Par ailleurs, le cadre d’action des systèmes de partis est pertinemment défini par Lupu et Riedl (2012). Dans leurs travaux sur les partis politiques dans les nouvelles démocraties, ces auteurs avancent que les pays nouvellement démocratiques évoluent dans un environnement incertain vu le caractère récent de leurs institutions politiques (2012, 1346). L’incertitude peut être d’ordre politique, économique ou institutionnel. L’incertitude politique s’illustre par la difficulté qu’ont les acteurs de mesurer le cadre temporel de leurs actions politiques (2012, 1347). Les acteurs politiques adoptent des comportements à court terme, qui tiennent compte des probabilités d’effondrement des institutions nouvellement installées, étant donné ils ne saisissent pas les paramètres leur permettant de prévoir des arrangements institutionnels subséquents.

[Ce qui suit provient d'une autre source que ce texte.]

-- ==== Sys2Proof/Laws/State.lean ====
section
/-!
SUPPORT. One lemma for each field of State and each named update of Ops, and reading a record after an update.
-/
namespace Sys2Proof.Machine

/-! ### modSite -/

@[simp] theorem sites_modSite (s : State) (i : Site) (f : SiteRecord → SiteRecord) : (s.modSite i f).sites = s.sites.set i (f s.sites[i]) := rfl
@[simp] theorem quiet_modSite (s : State) (i : Site) (f : SiteRecord → SiteRecord) : (s.modSite i f).quiet = s.quiet := rfl
@[simp] theorem ref_modSite (s : State) (i : Site) (f : SiteRecord → SiteRecord) : (s.modSite i f).ref = s.ref := rfl
@[simp] theorem store_modSite (s : State) (i : Site) (f : SiteRecord → SiteRecord) : (s.modSite i f).store = s.store := rfl
@[simp] theorem jc_modSite (s : State) (i : Site) (f : SiteRecord → SiteRecord) : (s.modSite i f).jc = s.jc := rfl
@[simp] theorem lanes_modSite (s : State) (i : Site) (f : SiteRecord → SiteRecord) : (s.modSite i f).lanes = s.lanes := rfl
@[simp] theorem results_modSite (s : State) (i : Site) (f : SiteRecord → SiteRecord) : (s.modSite i f).results = s.results := rfl
@[simp] theorem paths_modSite (s : State) (i : Site) (f : SiteRecord → SiteRecord) : (s.modSite i f).paths = s.paths := rfl
@[simp] theorem link_modSite (s : State) (i : Site) (f : SiteRecord → SiteRecord) : (s.modSite i f).link = s.link := rfl
@[simp] theorem pins_modSite (s : State) (i : Site) (f : SiteRecord → SiteRecord) : (s.modSite i f).pins = s.pins := rfl
@[simp] theorem laneOrder_modSite (s : State) (i : Site) (f : SiteRecord → SiteRecord) : (s.modSite i f).laneOrder = s.laneOrder := rfl
@[simp] theorem free_modSite (s : State) (i : Site) (f : SiteRecord → SiteRecord) : (s.modSite i f).free = s.free := rfl
@[simp] theorem pending_modSite (s : State) (i : Site) (f : SiteRecord → SiteRecord) : (s.modSite i f).pending = s.pending := rfl

/-! ### mapSites -/

@[simp] theorem sites_mapSites (s : State) (f : Site → SiteRecord → SiteRecord) : (s.mapSites f).sites = Vector.ofFn fun i => f i s.sites[i] := by
  delta State.mapSites; rfl
@[simp] theorem quiet_mapSites (s : State) (f : Site → SiteRecord → SiteRecord) : (s.mapSites f).quiet = s.quiet := by
  delta State.mapSites; rfl
@[simp] theorem ref_mapSites (s : State) (f : Site → SiteRecord → SiteRecord) : (s.mapSites f).ref = s.ref := by
  delta State.mapSites; rfl
@[simp] theorem store_mapSites (s : State) (f : Site → SiteRecord → SiteRecord) : (s.mapSites f).store = s.store := by
  delta State.mapSites; rfl
@[simp] theorem jc_mapSites (s : State) (f : Site → SiteRecord → SiteRecord) : (s.mapSites f).jc = s.jc := by
  delta State.mapSites; rfl
@[simp] theorem lanes_mapSites (s : State) (f : Site → SiteRecord → SiteRecord) : (s.mapSites f).lanes = s.lanes := by
  delta State.mapSites; rfl
@[simp] theorem results_mapSites (s : State) (f : Site → SiteRecord → SiteRecord) : (s.mapSites f).results = s.results := by
  delta State.mapSites; rfl
@[simp] theorem paths_mapSites (s : State) (f : Site → SiteRecord → SiteRecord) : (s.mapSites f).paths = s.paths := by
  delta State.mapSites; rfl
@[simp] theorem link_mapSites (s : State) (f : Site → SiteRecord → SiteRecord) : (s.mapSites f).link = s.link := by
  delta State.mapSites; rfl
@[simp] theorem pins_mapSites (s : State) (f : Site → SiteRecord → SiteRecord) : (s.mapSites f).pins = s.pins := by
  delta State.mapSites; rfl
@[simp] theorem laneOrder_mapSites (s : State) (f : Site → SiteRecord → SiteRecord) : (s.mapSites f).laneOrder = s.laneOrder := by
  delta State.mapSites; rfl
@[simp] theorem free_mapSites (s : State) (f : Site → SiteRecord → SiteRecord) : (s.mapSites f).free = s.free := by
  delta State.mapSites; rfl
@[simp] theorem pending_mapSites (s : State) (f : Site → SiteRecord → SiteRecord) : (s.mapSites f).pending = s.pending := by
  delta State.mapSites; rfl

/-! ### setQuiet -/

@[simp] theorem sites_setQuiet (s : State) (q : Quad) (c : Countdown) : (s.setQuiet q c).sites = s.sites := rfl
@[simp] theorem quiet_setQuiet (s : State) (q : Quad) (c : Countdown) : (s.setQuiet q c).quiet = s.quiet.set q c := rfl
@[simp] theorem ref_setQuiet (s : State) (q : Quad) (c : Countdown) : (s.setQuiet q c).ref = s.ref := rfl
@[simp] theorem store_setQuiet (s : State) (q : Quad) (c : Countdown) : (s.setQuiet q c).store = s.store := rfl
@[simp] theorem jc_setQuiet (s : State) (q : Quad) (c : Countdown) : (s.setQuiet q c).jc = s.jc := rfl
@[simp] theorem lanes_setQuiet (s : State) (q : Quad) (c : Countdown) : (s.setQuiet q c).lanes = s.lanes := rfl
@[simp] theorem results_setQuiet (s : State) (q : Quad) (c : Countdown) : (s.setQuiet q c).results = s.results := rfl
@[simp] theorem paths_setQuiet (s : State) (q : Quad) (c : Countdown) : (s.setQuiet q c).paths = s.paths := rfl
@[simp] theorem link_setQuiet (s : State) (q : Quad) (c : Countdown) : (s.setQuiet q c).link = s.link := rfl
@[simp] theorem pins_setQuiet (s : State) (q : Quad) (c : Countdown) : (s.setQuiet q c).pins = s.pins := rfl
@[simp] theorem laneOrder_setQuiet (s : State) (q : Quad) (c : Countdown) : (s.setQuiet q c).laneOrder = s.laneOrder := rfl
@[simp] theorem free_setQuiet (s : State) (q : Quad) (c : Countdown) : (s.setQuiet q c).free = s.free := rfl
@[simp] theorem pending_setQuiet (s : State) (q : Quad) (c : Countdown) : (s.setQuiet q c).pending = s.pending := rfl

/-! ### mapQuiet -/

@[simp] theorem sites_mapQuiet (s : State) (f : Quad → Countdown → Countdown) : (s.mapQuiet f).sites = s.sites := rfl
@[simp] theorem quiet_mapQuiet (s : State) (f : Quad → Countdown → Countdown) : (s.mapQuiet f).quiet = Vector.ofFn fun q => f q s.quiet[q] := rfl
@[simp] theorem ref_mapQuiet (s : State) (f : Quad → Countdown → Countdown) : (s.mapQuiet f).ref = s.ref := rfl
@[simp] theorem store_mapQuiet (s : State) (f : Quad → Countdown → Countdown) : (s.mapQuiet f).store = s.store := rfl
@[simp] theorem jc_mapQuiet (s : State) (f : Quad → Countdown → Countdown) : (s.mapQuiet f).jc = s.jc := rfl
@[simp] theorem lanes_mapQuiet (s : State) (f : Quad → Countdown → Countdown) : (s.mapQuiet f).lanes = s.lanes := rfl
@[simp] theorem results_mapQuiet (s : State) (f : Quad → Countdown → Countdown) : (s.mapQuiet f).results = s.results := rfl
@[simp] theorem paths_mapQuiet (s : State) (f : Quad → Countdown → Countdown) : (s.mapQuiet f).paths = s.paths := rfl
@[simp] theorem link_mapQuiet (s : State) (f : Quad → Countdown → Countdown) : (s.mapQuiet f).link = s.link := rfl
@[simp] theorem pins_mapQuiet (s : State) (f : Quad → Countdown → Countdown) : (s.mapQuiet f).pins = s.pins := rfl
@[simp] theorem laneOrder_mapQuiet (s : State) (f : Quad → Countdown → Countdown) : (s.mapQuiet f).laneOrder = s.laneOrder := rfl
@[simp] theorem free_mapQuiet (s : State) (f : Quad → Countdown → Countdown) : (s.mapQuiet f).free = s.free := rfl
@[simp] theorem pending_mapQuiet (s : State) (f : Quad → Countdown → Countdown) : (s.mapQuiet f).pending = s.pending := rfl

Les stratégies des élites politiques visent à garantir la pérennité de leurs structures politiques. Par conséquent, ils sont obligés d’ignorer toute action future, préférant s’adonner à pratiques garantissant des gains certains (2012, 1348).

Relativement au cas de Niamey, les discours des acteurs sous-entendent que les partis politiques évoluent dans des dynamiques d’actions axées sur le court terme, eu égard de leurs pratiques dans les institutions de la décentralisation. La ville de Niamey ainsi que les autres CT du Niger deviennent des sites privilégiés pour le captage des voix ainsi que l’accumulation d’un capital politique et financier, obtenus par le biais de pratiques d’influence auprès des élus locaux et les systèmes de patronage implantés dans les structures de l’administration publique locale (Yatta 2009, 9; Grindle 2012).